В тот же день Слугарев послал в эфир радиошифровку для Веземана, в которой подтверждал получение его информации и предупреждал о возможности появления на Острове Эдмона Дюкана. А еще через два дня генерал Слугарев возвратился в Москву.
1
В приемную Дмитрия Ивановича Бойченкова заглядывали сотрудники, молча кивали на дверь генеральского кабинета, глядя на помощника вопросительно и, получив в ответ отрицательное покачивание головой, сокрушенно вздыхали и уходили. Иные вполголоса спрашивали:
- Кто у Дмитрия Ивановича?
- Слугарев, - так же вполголоса отвечал помощник.

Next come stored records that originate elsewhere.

-- ==== Sys2Proof/Machine/Ops.lean ====
section
/-! DEFINITION. The shared operations: memory, slots, targets, the ENC context, responding, raising an
error (this machine's exception entry; there is no return from one, R282), and halting. -/

namespace Sys2Proof.Machine

/-! ### Byte memories (R60 to R67) -/

/-- The byte written at an offset, if one was. -/
def Memory.read? (m : Memory) (a : Nat) : Option Byte :=
  m.lookup a

/-- Bytes as cells from an offset on. -/
def Memory.cells : Nat → List Byte → Memory
  | _, [] => []
  | a, b :: bs => (a, b) :: Memory.cells (a + 1) bs

/-- A memory after a write (R67), in canonical form. -/
def Memory.write (m : Memory) (a : Nat) (bytes : List Byte) : Memory :=
  m.filter (fun c => c.1 < a) ++ Memory.cells a bytes ++
    m.filter (fun c => a + bytes.length ≤ c.1)

/-- The number a memory has in the free value of its unwritten bytes. -/
def Space.tag : Space → Nat
  | .pduIn => 0
  | .fragOut => 1
  | .dgramIn => 2
  | .transient => 3
  | .slot i => 4 + i

/-- The content of a memory. -/
def State.mem (s : State) : Space → Memory
  | .pduIn => s.pduIn
  | .fragOut => s.fragOut
  | .dgramIn => s.dgramIn
  | .transient => s.transient
  | .slot i => match s.slots[i]? with
    | some sl => sl.data
    | none => []

/-- The size of a memory (R45 to R48, R43); a slot not provisioned has none. -/
def State.memSize (s : State) : Space → Nat
  | .pduIn => Config.stagingSize
  | .fragOut => Config.stagingSize
  | .dgramIn => Config.stagingSize
  | .transient => Config.stagingSize
  | .slot i => match s.slots[i]? with
    | some sl => sl.size
    | none => 0

/-- `M[a]`: one byte of a memory; a byte never written is a free value (U8, U9; log 8). -/
def State.readByte (s : State) (sp : Space) (a : Nat) : Byte :=
  match (s.mem sp).read? a with
  | some b => b
  | none => Config.unwrittenByte s.epoch sp.tag a

/-- `M[a..a+n)`. -/
def State.readBytes (s : State) (sp : Space) (a n : Nat) : List Byte :=
  (List.range' a n).map (s.readByte sp)

/-- `MemRead(M, a, n)`: defined inside the memory only (R66). -/
def State.memRead (s : State) (sp : Space) (a n : Nat) : Option (List Byte) :=
  if a + n ≤ s.memSize sp then some (s.readBytes sp a n) else none

/-- The state with a slot replaced by a function of it; no effect where no slot is. -/
def State.modifySlot (s : State) (i : Nat) (g : Slot → Slot) : State :=
  { s with slots := s.slots.modify i g }

/-- The state with the content of a memory replaced. -/
def State.setMem (s : State) (sp : Space) (m : Memory) : State :=
  match sp with
  | .pduIn => { s with pduIn := m }
  | .fragOut => { s with fragOut := m }
  | .dgramIn => { s with dgramIn := m }
  | .transient => { s with transient := m }
  | .slot i => s.modifySlot i fun sl => { sl with data := m }

/-- `MemWrite(M, a, bytes)`: defined inside the memory only (R67). -/
def State.memWrite (s : State) (sp : Space) (a : Nat) (bytes : List Byte) : Option State :=
  if a + bytes.length ≤ s.memSize sp then some (s.setMem sp ((s.mem sp).write a bytes)) else none

/-! ### Registers -/

/-- The codec this engine was given at reset (R100, R320). -/
def State.codec (s : State) : Codec :=
  codecOf s.cfg

/-- `dec.tgt[f]` (R31). -/
def State.tgt (s : State) (f : Fid) : Target :=
  s.tgts[f.toNat]

/-- Write of `dec.tgt[f]`. -/
def State.setTgt (s : State) (f : Fid) (t : Target) : State :=
  { s with tgts := s.tgts.set f.toNat t }

/-- `log(event)` (R52). -/
def State.addEvent (s : State) (unit : LogUnit) (code : RespCode) (fid : Fid) : State :=
  { s with log := s.log ++ [⟨unit, code, fid⟩] }

/-- `pool.count` (R40). -/
def State.poolCount (s : State) : Nat :=
  s.slots.length

/-- FRAG_OUT holding a fragment of a length (R46). -/
def State.setFragOutLen (s : State) (n : Nat) : State :=
  { s with fragOutLen := n }

/-- TRANSIENT holding a PDU of a length (R48). -/
def State.setTransientLen (s : State) (n : Nat) : State :=
  { s with transientLen := n }

/-- The response record put on the command port (R96). -/
def State.setRsp (s : State) (r : Rsp16) : State :=
  { s with rsp := r }

/-- `run <- Halted; halt_cause <- cause` (R21, R22). -/
def State.setHalted (s : State) (cause : RespCode) : State :=
  { s with run := .halted, haltCause := cause }

/-- Write of the ENC registers. -/
def State.setEnc (s : State) (e : Enc) : State :=
  { s with enc := e }

/-! ### Contexts -/

/-- A target whose context was closed: AwaitingFirst, its other registers unspecified (R32, R198;
log 6). -/
def Target.close (epoch lw : Nat) (f : Fid) (t : Target) : Target where
  state := .awaitingFirst
  slot := (Config.lostSlot epoch f t.gen).toNat
  acc := (Config.lostAcc epoch f t.gen).toNat
  crc := Config.lostCrc epoch f t.gen
  label := labelOfField lw (Config.lostLabel epoch f t.gen)
  proto := Config.lostProto epoch f t.gen
  gen := t.gen + 1

/-- ENC after its context was closed: Idle, the context registers unspecified, the label counter kept
(R24, R262; log 7). -/
def Enc.close (epoch lw : Nat) (e : Enc) : Enc where
  state := .idle
  total := (Config.lostEncTotal epoch e.gen).toNat
  offset := (Config.lostEncOffset epoch e.gen).toNat
  crc := Config.lostEncCrc epoch e.gen
  label := labelOfField lw (Config.lostEncLabel epoch e.gen)
  proto := Config.lostEncProto epoch e.gen
  fid := Config.lostEncFid epoch e.gen
  labelCtr := e.labelCtr
  gen := e.gen + 1

/-- `enc.state <- Idle` (R169, R171). -/
def State.closeEnc (s : State) : State :=
  s.setEnc (s.enc.close s.epoch s.cfg.lw)

/-- `dec.tgt[f].state <- AwaitingFirst` (R32). -/
def State.closeTgt (s : State) (f : Fid) : State :=
  s.setTgt f ((s.tgt f).close s.epoch s.cfg.lw f)

/-- `slot[i].owner <- o` (R42). -/
def State.setOwner (s : State) (i : Nat) (o : Owner) : State :=
  s.modifySlot i fun sl => { sl with owner := o }

/-- `pool_free(i)` (R145). -/
def State.poolFree (s : State) (i : Nat) : State :=
  s.setOwner i .free

/-- The least index of a Free slot (R143; log 18). -/
def State.freeSlot? (s : State) : Option Nat :=
  s.slots.findIdx? fun sl => decide (sl.owner = .free)

/-- `pool_take(owner)` (R143): the slot taken and the state after. -/
def State.poolTake (s : State) (o : Owner) : Option (Nat × State) :=
  match s.freeSlot? with
  | none => none
  | some i => some (i, s.setOwner i o)

/-- `discard(f)`: the context closed and its buffer freed (R198). -/
def State.discard (s : State) (f : Fid) : State :=
  (s.poolFree (s.tgt f).slot).closeTgt f

/-- `lookup(f, label)` (R196). -/
def State.lookup (s : State) (f : Fid) (label : Label) : Bool :=
  decide ((s.tgt f).state = .reassembling ∧ (s.tgt f).label = label)

/-! ### Ending a command -/

/-- `respond CODE(fields)` (R96). -/
def respond (r : Rsp16) (s : State) : Res :=
  .next (s.setRsp r)

/-- `raise CODE(fid)`, the engine's exception entry (R281): one event, then the response with the code,
the fragment-id and every other field 0; the state effects of the raising rule come before. -/
def raise (unit : LogUnit) (code : RespCode) (fid : Fid) (s : State) : Res :=
  respond { code := code, fid := fid } (s.addEvent unit code fid)

/-- ILLEGAL_COMMAND: no effect and no event (R94, R95, R297). -/
def illegalCommand (s : State) : Res :=
  respond { code := .illegalCommand } s

/-- Every command but SHUTDOWN runs only while Running (R94). -/
def whenRunning (s : State) (k : State → Res) : Res :=
  match s.run with
  | .running => k s
  | .halted => illegalCommand s

/-- Going on with a value, or the fault of an access that has no meaning. -/
def orStop {α : Type} (o : Option α) (f : Fault) (k : α → Res) : Res :=
  match o with
  | some a => k a
  | none => .fault f

/-! ### Halting (R262) -/

/-- Every context discarded (the slots are freed beside). -/
def State.closeAllTgts (s : State) : State :=
  { s with tgts := ⟨⟨(s.tgts.toList.zipIdx).map fun (t, i) =>
      match t.state with
      | .reassembling => t.close s.epoch s.cfg.lw (BitVec.ofNat 8 i)
      | .awaitingFirst => t⟩, by simp⟩ }

/-- Every slot Free, the Held ones too. -/
def State.freeAllSlots (s : State) : State :=
  { s with slots := s.slots.map fun sl => { sl with owner := .free } }

/-- ENC Idle; an ENC that is Idle already has nothing to close. -/
def State.idleEnc (s : State) : State :=
  match s.enc.state with
  | .fragmenting => s.closeEnc
  | .idle => s

/-- The event of a fatal halt; SHUTDOWN (cause OK) has none. -/
def State.haltEvent (s : State) (cause : RespCode) : State :=
  match cause with
  | .ok => s
  | c => s.addEvent .seq c 0

/-- `halt(cause)` (R262). -/
def State.halt (s : State) (cause : RespCode) : State :=
  (s.closeAllTgts.freeAllSlots.idleEnc.setHalted cause).haltEvent cause

end Sys2Proof.Machine
end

- Все еще не выходил? Ничего себе.
- Так ведь и путь на Кубу не близок. Есть о чем поговорить.
- Да уж есть о чем…
Беседа продолжалась уже без малого два часа. Слугарев подробно доложил о сведениях, полученных от Макса Веземана, о своих встречах и беседах с кубинскими коллегами и, наконец, об Эдмоне Дюкане и был несколько удивлен, когда Бойченков сказал, что ему известно имя французского журналиста, как автора "Черной книги", которую неплохо бы издать на русском.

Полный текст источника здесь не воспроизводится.